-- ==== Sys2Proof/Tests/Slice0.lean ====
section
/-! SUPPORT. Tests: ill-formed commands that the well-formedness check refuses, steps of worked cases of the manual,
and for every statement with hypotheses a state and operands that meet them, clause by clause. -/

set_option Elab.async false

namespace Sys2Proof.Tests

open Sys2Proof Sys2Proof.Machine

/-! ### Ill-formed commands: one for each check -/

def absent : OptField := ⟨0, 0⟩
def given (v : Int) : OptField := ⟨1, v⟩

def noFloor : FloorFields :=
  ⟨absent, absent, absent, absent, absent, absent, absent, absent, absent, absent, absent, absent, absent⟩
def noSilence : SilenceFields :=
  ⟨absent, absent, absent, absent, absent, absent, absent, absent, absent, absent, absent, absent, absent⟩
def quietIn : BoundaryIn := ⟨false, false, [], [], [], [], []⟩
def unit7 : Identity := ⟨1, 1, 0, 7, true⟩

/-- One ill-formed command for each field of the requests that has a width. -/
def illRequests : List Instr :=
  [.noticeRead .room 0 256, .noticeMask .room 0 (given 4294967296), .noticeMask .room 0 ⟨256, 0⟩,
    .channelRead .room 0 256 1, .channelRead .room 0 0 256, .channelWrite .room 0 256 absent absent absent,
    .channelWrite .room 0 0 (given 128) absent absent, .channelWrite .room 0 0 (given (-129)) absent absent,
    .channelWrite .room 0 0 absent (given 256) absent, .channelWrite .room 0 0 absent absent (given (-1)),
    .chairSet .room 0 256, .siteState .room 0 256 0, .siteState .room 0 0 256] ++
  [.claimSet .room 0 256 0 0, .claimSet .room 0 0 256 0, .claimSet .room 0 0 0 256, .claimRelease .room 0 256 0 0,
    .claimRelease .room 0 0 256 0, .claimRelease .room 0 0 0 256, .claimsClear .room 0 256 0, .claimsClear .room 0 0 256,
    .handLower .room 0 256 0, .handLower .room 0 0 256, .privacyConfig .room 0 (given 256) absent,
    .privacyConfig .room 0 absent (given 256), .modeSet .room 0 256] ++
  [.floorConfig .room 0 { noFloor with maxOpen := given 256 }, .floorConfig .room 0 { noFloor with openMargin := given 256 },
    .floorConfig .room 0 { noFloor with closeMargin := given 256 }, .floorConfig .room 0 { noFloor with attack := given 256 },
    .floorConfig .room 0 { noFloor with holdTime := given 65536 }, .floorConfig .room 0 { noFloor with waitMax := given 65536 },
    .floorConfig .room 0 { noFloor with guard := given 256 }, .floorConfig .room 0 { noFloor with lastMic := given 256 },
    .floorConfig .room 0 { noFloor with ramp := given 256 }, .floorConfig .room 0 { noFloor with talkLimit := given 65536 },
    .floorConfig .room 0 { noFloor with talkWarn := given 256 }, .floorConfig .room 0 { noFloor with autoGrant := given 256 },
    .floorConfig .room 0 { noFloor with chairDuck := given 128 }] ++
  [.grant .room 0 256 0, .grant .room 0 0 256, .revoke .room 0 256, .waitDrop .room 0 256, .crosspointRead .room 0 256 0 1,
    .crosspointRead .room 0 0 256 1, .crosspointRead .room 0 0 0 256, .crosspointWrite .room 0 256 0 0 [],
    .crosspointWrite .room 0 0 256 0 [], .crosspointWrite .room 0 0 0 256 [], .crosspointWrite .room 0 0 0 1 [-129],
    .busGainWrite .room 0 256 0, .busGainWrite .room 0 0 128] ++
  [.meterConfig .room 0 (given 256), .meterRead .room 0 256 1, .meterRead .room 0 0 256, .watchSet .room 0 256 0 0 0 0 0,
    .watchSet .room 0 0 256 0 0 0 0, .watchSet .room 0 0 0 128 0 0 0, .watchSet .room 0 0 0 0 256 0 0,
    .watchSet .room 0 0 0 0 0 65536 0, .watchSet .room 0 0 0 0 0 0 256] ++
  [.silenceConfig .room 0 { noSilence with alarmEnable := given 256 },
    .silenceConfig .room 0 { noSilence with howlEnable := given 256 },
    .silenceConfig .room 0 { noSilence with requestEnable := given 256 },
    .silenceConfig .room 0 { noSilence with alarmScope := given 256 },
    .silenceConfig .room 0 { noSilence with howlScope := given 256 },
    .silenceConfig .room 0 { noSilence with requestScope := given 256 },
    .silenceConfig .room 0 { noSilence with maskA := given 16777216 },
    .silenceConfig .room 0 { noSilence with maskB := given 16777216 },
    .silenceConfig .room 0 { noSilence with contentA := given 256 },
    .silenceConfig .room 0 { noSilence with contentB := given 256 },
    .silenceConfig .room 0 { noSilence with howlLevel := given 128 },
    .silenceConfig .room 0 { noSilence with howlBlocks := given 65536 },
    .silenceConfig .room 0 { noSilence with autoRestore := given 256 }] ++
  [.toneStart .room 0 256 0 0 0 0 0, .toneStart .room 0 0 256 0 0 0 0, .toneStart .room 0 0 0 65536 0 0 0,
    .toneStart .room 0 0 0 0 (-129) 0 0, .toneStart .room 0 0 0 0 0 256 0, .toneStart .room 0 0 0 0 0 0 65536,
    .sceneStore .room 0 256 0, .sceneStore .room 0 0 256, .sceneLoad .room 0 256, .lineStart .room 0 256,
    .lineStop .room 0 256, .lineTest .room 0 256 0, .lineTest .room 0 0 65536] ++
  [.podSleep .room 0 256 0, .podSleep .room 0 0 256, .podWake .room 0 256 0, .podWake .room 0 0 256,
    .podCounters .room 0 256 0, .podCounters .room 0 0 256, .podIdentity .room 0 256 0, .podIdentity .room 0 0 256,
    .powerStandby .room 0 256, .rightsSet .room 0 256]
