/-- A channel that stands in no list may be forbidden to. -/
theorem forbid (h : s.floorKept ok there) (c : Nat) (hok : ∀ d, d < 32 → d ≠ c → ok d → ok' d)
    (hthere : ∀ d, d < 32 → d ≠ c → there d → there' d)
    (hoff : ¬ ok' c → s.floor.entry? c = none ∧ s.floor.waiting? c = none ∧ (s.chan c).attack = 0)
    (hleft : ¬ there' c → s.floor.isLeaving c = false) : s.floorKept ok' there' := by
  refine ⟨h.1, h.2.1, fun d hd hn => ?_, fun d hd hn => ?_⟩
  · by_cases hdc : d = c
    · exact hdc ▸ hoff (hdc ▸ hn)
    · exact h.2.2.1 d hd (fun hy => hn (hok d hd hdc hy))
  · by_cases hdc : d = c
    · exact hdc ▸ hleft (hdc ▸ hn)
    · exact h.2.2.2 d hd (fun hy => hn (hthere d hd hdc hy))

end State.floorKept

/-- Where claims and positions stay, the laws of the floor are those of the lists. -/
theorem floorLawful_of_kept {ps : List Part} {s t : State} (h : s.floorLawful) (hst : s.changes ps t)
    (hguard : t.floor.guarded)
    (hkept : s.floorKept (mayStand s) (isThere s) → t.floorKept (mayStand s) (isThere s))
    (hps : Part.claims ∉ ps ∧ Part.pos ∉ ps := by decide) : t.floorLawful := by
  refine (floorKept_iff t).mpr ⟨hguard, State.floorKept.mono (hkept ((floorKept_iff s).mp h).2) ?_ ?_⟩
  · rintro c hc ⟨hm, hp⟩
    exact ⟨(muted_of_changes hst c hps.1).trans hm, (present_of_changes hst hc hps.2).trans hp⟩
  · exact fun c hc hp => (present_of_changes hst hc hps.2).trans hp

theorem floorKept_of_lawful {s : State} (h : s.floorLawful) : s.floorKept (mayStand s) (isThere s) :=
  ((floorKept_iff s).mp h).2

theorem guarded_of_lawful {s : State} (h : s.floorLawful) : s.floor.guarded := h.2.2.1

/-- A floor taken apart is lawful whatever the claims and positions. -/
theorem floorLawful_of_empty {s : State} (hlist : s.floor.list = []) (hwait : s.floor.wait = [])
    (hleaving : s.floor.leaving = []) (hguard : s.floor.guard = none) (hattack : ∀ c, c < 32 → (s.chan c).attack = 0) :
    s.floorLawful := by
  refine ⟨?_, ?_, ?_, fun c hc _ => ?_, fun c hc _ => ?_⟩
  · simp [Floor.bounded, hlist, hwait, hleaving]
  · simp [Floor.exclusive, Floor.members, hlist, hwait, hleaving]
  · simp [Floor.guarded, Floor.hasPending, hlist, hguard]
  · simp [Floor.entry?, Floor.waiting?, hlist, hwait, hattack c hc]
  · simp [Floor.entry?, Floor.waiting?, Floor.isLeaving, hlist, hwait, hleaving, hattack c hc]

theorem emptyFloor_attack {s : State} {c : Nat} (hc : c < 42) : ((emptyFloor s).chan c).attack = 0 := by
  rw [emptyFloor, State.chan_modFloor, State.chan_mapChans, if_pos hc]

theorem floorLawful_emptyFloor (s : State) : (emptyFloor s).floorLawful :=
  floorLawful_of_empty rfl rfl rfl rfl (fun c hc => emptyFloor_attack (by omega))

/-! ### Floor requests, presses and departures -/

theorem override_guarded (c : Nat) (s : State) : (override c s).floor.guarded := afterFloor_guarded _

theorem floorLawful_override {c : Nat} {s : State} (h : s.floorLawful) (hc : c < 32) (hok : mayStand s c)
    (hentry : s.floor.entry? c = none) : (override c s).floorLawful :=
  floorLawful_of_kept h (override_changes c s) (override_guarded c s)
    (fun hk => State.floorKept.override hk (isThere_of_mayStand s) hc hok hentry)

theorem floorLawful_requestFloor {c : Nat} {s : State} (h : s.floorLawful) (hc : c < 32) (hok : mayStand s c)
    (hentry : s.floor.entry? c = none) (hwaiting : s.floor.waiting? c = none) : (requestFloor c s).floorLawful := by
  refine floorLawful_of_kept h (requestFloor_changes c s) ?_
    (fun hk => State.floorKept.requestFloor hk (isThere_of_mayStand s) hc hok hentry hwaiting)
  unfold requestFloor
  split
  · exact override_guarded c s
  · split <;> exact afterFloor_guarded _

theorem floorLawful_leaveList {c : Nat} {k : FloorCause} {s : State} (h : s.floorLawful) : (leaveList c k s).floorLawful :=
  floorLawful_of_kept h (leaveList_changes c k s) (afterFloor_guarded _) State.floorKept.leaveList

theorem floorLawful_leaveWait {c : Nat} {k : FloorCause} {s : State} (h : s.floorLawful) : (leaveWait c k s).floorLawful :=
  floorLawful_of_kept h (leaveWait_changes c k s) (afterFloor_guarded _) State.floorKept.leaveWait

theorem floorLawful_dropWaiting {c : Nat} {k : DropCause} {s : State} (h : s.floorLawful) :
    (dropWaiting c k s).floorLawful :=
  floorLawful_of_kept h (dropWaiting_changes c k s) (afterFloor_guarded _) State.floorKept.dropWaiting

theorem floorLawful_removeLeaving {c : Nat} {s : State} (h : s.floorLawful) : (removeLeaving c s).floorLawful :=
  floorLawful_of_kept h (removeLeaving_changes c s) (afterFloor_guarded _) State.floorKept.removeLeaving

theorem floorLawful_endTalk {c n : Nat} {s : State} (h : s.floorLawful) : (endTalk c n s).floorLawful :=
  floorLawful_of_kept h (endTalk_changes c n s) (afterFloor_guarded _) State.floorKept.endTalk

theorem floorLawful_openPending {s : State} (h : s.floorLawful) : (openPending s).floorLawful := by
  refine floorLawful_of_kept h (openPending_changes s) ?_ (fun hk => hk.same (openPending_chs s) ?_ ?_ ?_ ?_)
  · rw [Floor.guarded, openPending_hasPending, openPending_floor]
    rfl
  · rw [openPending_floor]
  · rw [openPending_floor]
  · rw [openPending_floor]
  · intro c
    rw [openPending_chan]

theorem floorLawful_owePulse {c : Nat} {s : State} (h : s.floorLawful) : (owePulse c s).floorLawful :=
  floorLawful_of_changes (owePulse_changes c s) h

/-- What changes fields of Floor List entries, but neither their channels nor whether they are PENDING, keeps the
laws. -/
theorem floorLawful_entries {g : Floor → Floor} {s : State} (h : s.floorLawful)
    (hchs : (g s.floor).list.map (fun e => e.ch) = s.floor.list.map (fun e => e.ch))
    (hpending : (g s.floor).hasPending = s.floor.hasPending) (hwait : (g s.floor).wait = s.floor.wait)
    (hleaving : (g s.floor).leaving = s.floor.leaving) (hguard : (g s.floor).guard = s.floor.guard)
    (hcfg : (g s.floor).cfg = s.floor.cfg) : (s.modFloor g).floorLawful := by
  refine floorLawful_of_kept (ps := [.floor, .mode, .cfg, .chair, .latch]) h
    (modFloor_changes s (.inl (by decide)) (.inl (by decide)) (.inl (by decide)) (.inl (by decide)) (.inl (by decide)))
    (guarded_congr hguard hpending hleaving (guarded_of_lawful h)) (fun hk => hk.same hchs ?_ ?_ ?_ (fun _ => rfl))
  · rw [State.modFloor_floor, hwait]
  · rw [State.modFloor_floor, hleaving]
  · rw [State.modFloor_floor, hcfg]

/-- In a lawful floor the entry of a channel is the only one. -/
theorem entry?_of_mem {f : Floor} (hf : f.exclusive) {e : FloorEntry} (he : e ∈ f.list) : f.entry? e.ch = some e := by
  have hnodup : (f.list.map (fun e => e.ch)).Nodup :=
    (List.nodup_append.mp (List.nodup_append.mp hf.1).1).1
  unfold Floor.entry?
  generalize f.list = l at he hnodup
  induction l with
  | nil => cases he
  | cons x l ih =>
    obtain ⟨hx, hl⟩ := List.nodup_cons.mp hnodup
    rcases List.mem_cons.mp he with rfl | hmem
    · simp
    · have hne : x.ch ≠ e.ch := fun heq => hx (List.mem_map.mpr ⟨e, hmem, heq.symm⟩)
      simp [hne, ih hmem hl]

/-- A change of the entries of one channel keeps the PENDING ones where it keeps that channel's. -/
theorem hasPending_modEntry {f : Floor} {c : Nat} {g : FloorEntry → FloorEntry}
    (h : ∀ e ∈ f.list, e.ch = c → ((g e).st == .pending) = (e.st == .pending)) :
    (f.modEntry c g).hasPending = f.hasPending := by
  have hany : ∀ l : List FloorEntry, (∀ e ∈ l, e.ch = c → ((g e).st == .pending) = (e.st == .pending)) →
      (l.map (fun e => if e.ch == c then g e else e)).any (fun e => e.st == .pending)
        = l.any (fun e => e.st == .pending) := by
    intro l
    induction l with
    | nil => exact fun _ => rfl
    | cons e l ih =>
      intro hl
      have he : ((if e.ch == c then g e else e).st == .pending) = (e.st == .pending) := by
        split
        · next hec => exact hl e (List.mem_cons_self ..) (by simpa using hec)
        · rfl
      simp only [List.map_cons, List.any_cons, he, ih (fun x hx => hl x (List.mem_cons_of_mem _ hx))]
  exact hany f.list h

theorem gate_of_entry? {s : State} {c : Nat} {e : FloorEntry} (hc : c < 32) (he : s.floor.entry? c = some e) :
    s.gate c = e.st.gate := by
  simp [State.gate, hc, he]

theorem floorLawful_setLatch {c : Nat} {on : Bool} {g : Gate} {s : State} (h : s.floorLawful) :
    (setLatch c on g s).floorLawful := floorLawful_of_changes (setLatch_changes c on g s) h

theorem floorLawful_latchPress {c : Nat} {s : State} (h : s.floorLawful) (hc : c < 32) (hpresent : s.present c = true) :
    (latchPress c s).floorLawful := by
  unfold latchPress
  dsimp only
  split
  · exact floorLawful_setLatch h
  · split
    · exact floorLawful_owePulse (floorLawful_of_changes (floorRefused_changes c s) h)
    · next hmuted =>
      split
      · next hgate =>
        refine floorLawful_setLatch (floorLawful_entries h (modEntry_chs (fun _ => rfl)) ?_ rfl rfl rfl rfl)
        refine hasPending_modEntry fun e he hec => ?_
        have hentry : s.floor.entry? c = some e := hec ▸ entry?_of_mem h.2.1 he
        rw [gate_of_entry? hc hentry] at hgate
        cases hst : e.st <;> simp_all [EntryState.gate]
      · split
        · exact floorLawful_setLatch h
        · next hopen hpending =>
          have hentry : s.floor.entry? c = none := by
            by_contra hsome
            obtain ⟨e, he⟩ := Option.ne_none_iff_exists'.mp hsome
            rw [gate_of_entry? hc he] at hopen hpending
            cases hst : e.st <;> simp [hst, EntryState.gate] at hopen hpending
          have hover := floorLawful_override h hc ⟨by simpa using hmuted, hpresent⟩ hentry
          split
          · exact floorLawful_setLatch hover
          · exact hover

• _Task prompt_: When you reach the line containing "[.grant .room 0" in the data above, start copying exactly, and stop after the line containing "0 [], .crosspointWrite".

• _Your solution_:
  [.grant .room 0 256 0, .grant .room 0 0 256, .revoke .room 0 256, .waitDrop .room 0 256, .crosspointRead .room 0 256 0 1,
    .crosspointRead .room 0 0 256 1, .crosspointRead .room 0 0 0 256, .crosspointWrite .room 0 256 0 0 [],
    .crosspointWrite .room 0 0 256 0 [], .crosspointWrite .room 0 0 0 256 [], .crosspointWrite .room 0 0 0 1 [-129],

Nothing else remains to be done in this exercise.